## Recorded data:
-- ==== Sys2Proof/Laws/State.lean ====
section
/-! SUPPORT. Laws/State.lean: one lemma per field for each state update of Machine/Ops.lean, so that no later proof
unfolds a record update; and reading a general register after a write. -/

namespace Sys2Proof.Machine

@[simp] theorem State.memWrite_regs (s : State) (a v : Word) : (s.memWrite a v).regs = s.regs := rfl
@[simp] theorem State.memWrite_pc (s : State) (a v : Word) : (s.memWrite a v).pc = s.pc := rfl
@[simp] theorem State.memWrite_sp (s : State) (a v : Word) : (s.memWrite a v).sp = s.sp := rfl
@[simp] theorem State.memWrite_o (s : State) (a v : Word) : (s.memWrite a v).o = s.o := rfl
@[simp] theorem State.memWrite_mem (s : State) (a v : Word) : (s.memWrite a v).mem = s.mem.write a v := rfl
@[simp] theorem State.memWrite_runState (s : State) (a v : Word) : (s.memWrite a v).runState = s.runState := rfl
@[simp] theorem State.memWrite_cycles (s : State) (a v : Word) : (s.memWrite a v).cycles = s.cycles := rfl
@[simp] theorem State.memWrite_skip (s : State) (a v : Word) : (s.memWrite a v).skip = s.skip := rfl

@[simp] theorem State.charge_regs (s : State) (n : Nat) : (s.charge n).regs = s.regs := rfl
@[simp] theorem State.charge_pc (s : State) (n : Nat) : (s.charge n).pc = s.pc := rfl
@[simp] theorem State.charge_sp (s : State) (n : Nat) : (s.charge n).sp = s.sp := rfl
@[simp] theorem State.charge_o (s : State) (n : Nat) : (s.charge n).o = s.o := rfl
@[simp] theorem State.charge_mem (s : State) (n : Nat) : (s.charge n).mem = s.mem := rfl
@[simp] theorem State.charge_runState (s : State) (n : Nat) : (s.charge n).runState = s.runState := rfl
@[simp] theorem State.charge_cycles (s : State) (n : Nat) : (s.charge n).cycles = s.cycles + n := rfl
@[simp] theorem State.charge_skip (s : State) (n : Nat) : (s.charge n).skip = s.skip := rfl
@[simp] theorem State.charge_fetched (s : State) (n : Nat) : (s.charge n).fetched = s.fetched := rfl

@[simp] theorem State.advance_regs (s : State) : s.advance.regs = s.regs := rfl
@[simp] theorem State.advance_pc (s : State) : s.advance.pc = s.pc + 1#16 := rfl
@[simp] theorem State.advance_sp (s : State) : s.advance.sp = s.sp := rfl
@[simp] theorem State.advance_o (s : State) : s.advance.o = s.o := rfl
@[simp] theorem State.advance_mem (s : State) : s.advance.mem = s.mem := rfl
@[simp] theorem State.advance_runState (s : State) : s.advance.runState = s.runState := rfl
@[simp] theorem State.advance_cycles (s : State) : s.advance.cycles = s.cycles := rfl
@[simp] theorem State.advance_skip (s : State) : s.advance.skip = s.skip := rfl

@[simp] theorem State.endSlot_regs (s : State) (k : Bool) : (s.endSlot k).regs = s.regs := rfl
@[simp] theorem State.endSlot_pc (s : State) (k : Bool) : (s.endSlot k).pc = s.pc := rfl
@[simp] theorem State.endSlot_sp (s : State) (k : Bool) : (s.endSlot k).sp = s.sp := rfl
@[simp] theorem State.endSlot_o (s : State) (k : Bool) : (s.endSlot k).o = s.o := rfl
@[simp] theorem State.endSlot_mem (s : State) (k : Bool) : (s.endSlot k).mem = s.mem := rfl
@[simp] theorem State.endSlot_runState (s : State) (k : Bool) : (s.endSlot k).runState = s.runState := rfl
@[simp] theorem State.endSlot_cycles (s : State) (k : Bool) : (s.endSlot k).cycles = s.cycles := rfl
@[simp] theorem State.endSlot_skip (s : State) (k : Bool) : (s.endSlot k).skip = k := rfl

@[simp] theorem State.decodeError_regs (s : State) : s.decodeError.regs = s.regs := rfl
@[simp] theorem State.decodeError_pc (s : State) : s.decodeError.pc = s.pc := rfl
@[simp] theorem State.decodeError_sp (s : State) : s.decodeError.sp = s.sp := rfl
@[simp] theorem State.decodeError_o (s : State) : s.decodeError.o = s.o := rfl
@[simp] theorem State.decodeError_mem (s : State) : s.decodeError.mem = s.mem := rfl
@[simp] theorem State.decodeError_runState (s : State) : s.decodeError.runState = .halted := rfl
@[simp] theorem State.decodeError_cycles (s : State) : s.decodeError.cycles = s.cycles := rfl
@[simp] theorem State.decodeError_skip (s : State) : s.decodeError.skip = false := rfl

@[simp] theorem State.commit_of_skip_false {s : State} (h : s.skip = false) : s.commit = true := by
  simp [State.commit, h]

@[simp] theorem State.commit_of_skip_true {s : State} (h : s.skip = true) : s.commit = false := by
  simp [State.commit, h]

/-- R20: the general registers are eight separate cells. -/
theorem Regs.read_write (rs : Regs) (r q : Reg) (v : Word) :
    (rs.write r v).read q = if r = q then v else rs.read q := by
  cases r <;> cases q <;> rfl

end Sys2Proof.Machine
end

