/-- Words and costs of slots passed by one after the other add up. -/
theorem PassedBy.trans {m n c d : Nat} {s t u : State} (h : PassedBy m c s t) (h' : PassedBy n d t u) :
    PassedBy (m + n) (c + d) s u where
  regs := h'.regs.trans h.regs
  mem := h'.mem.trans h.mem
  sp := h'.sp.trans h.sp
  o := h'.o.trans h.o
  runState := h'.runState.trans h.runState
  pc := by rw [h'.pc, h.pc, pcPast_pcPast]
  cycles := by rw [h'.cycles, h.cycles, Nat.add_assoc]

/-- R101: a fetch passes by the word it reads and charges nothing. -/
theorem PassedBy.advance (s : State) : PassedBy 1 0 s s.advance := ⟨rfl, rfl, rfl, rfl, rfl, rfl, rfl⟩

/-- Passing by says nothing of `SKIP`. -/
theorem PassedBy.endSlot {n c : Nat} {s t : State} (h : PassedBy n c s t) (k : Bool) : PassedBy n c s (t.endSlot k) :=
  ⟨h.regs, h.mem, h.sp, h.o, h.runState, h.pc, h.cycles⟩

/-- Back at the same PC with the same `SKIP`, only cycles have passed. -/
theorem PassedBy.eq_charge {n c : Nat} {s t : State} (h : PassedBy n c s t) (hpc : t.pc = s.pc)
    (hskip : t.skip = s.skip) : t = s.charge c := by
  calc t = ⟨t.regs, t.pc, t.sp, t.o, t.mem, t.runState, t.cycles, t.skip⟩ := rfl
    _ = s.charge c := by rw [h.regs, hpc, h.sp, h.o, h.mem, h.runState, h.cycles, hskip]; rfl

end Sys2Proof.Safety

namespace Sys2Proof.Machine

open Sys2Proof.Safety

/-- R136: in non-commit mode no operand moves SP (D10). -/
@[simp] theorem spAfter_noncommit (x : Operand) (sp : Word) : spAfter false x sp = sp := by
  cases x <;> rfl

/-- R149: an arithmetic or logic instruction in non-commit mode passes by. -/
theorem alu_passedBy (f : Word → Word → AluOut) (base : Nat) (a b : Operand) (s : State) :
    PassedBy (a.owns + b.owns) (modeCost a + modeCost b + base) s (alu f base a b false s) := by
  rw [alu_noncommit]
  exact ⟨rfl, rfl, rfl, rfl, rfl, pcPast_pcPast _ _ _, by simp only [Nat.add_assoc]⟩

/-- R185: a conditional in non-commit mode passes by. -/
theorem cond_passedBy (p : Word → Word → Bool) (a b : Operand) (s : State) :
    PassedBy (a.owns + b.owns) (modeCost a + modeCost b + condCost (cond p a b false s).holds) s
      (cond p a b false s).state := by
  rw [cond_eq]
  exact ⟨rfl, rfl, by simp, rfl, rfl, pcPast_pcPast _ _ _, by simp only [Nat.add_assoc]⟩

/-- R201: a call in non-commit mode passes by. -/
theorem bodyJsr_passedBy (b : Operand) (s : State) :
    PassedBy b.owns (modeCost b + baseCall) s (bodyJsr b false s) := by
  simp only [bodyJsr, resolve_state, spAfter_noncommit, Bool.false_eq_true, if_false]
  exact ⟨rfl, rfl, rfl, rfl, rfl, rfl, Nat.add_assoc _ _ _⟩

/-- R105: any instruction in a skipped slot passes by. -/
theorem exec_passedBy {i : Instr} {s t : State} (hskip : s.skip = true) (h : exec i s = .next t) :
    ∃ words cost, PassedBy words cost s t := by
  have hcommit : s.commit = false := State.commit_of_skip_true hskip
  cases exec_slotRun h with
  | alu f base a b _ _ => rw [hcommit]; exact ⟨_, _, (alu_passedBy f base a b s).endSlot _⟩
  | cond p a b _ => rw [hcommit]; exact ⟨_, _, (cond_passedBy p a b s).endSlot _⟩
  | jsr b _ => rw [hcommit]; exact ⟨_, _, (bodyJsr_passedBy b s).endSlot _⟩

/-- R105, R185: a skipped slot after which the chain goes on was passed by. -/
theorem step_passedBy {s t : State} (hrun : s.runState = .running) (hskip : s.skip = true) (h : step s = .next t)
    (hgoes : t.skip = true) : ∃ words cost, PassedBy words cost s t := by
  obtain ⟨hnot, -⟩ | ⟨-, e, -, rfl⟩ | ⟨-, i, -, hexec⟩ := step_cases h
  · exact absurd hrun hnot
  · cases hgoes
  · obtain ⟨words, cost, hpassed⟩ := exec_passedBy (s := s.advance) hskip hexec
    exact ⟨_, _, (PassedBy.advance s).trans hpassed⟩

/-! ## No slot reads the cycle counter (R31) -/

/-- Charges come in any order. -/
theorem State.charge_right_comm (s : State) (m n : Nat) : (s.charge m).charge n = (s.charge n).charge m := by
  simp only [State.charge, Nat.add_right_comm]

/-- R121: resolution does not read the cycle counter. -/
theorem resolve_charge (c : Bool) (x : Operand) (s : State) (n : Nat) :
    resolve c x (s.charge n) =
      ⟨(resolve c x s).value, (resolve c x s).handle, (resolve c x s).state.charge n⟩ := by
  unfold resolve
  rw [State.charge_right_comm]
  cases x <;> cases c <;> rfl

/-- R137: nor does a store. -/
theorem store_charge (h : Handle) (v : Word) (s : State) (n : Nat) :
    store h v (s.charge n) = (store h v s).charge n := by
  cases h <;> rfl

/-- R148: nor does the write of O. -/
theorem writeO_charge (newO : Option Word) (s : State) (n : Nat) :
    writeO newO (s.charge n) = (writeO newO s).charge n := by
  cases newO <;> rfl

## About this exercise:
When copying the data above, please keep exactly the lines from its first line through the line with "v).o = s.o := rfl", both ends included, and drop the rest.

## Result of the task:
-- ==== Sys2Proof/Laws/State.lean ====
section
/-! SUPPORT. Laws/State.lean: one lemma per field for each state update of Machine/Ops.lean, so that no later proof
unfolds a record update; and reading a general register after a write. -/

namespace Sys2Proof.Machine

@[simp] theorem State.memWrite_regs (s : State) (a v : Word) : (s.memWrite a v).regs = s.regs := rfl
@[simp] theorem State.memWrite_pc (s : State) (a v : Word) : (s.memWrite a v).pc = s.pc := rfl
@[simp] theorem State.memWrite_sp (s : State) (a v : Word) : (s.memWrite a v).sp = s.sp := rfl
@[simp] theorem State.memWrite_o (s : State) (a v : Word) : (s.memWrite a v).o = s.o := rfl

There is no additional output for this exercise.